[Entries provided Boundary: Start]

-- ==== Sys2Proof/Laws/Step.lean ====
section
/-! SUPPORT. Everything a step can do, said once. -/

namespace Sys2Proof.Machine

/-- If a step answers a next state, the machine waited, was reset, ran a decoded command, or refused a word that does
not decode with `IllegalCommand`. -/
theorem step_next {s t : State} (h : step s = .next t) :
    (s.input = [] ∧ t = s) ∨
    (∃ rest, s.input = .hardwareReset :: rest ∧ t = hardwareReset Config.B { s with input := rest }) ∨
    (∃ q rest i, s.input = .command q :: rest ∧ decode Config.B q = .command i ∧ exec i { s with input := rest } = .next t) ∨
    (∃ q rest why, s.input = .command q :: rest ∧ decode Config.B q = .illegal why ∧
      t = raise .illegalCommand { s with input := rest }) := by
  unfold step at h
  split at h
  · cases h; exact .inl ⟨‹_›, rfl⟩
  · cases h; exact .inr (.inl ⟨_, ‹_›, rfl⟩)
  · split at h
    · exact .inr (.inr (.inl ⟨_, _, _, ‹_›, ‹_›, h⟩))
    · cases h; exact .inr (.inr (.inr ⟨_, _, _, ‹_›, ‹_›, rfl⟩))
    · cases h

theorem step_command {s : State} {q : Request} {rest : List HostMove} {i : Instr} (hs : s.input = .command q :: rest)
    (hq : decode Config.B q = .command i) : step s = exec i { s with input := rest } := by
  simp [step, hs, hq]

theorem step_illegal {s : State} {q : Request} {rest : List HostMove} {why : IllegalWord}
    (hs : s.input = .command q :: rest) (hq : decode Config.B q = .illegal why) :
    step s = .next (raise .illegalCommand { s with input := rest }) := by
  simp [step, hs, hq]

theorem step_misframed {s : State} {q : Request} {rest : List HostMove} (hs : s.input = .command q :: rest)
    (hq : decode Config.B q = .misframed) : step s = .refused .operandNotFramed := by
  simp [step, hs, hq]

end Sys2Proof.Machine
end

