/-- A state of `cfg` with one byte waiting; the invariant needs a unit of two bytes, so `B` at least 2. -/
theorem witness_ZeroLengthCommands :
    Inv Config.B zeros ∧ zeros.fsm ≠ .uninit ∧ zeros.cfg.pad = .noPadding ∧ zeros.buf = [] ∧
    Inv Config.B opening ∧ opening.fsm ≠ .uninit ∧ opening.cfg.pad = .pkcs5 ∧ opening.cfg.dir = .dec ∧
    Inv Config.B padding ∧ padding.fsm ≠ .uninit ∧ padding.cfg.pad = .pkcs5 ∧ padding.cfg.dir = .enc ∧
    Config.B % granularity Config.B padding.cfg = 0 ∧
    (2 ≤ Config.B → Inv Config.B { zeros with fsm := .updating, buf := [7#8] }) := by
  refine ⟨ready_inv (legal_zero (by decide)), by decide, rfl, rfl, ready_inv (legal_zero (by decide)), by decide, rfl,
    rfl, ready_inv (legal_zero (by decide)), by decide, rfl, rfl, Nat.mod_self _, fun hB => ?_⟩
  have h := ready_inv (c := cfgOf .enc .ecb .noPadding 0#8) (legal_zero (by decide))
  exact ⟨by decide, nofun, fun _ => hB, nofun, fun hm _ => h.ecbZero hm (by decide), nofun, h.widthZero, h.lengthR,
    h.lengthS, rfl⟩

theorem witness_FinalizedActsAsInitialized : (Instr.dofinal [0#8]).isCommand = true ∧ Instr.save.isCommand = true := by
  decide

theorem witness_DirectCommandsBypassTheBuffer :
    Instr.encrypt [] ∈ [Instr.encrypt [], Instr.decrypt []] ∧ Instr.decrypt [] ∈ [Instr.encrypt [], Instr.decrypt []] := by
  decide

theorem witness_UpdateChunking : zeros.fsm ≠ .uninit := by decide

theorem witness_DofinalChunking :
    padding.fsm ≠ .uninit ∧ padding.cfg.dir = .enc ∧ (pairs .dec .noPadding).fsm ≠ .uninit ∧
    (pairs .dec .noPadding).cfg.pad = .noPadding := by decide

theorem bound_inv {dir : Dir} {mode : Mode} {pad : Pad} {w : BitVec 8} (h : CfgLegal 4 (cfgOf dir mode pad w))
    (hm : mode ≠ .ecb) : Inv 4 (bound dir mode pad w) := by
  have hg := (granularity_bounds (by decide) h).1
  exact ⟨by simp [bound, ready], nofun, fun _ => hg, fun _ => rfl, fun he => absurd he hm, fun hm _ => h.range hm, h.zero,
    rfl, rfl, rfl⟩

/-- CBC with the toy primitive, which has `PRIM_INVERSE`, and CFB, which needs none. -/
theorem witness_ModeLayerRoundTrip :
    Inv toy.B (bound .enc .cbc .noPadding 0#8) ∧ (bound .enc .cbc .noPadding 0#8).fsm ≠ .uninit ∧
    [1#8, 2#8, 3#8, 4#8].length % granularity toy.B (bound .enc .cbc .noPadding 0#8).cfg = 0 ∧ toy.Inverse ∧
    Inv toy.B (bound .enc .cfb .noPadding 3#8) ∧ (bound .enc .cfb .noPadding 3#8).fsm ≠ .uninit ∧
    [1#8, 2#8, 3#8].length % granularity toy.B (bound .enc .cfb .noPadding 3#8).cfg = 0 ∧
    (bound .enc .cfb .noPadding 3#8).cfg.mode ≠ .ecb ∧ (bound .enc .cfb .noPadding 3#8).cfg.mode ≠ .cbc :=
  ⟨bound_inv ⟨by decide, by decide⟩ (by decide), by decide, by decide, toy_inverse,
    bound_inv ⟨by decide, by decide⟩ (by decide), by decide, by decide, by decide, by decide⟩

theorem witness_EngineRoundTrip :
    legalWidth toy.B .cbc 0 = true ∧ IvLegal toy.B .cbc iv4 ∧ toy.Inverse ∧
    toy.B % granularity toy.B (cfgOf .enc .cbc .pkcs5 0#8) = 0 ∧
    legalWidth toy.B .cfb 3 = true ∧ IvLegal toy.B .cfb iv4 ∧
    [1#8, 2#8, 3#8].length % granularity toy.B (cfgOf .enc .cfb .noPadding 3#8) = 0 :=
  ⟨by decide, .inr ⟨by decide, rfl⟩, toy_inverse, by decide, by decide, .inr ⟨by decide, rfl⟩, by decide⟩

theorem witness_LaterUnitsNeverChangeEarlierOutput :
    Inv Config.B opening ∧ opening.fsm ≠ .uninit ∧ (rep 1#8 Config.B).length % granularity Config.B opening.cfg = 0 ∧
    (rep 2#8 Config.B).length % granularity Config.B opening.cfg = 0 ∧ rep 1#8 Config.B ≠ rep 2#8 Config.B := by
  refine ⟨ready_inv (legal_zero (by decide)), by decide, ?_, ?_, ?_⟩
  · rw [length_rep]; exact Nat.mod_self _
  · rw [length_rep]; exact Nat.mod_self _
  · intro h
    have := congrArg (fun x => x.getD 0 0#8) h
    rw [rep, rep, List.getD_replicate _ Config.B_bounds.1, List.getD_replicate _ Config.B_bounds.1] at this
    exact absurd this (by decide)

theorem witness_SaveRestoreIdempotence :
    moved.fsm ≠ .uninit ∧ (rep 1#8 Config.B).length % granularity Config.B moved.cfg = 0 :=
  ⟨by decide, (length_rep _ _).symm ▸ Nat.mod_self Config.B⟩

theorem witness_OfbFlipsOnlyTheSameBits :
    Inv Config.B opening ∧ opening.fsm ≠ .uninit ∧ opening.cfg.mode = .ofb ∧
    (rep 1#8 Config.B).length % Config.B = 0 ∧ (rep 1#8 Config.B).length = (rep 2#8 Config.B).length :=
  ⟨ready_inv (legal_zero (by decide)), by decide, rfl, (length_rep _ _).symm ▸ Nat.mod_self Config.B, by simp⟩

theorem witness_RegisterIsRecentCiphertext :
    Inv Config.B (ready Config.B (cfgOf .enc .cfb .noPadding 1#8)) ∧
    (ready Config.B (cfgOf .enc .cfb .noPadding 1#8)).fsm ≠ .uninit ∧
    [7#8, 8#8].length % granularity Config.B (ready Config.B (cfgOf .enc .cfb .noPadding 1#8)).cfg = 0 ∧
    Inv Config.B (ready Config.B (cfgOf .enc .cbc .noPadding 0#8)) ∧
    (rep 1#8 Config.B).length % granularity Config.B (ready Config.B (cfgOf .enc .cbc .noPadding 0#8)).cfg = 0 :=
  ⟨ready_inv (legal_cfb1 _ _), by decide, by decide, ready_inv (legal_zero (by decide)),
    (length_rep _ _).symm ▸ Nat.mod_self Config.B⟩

[Entries provided Boundary: End]

• **Work required**
Go back to the listing above. Copy word for word the lines from the one with "(pairs .dec .noPadding).cfg.pad" through the one with "have hg := (granularity_bounds", and nothing more.

• **Final answer**
    (pairs .dec .noPadding).cfg.pad = .noPadding := by decide

theorem bound_inv {dir : Dir} {mode : Mode} {pad : Pad} {w : BitVec 8} (h : CfgLegal 4 (cfgOf dir mode pad w))
    (hm : mode ≠ .ecb) : Inv 4 (bound dir mode pad w) := by
  have hg := (granularity_bounds (by decide) h).1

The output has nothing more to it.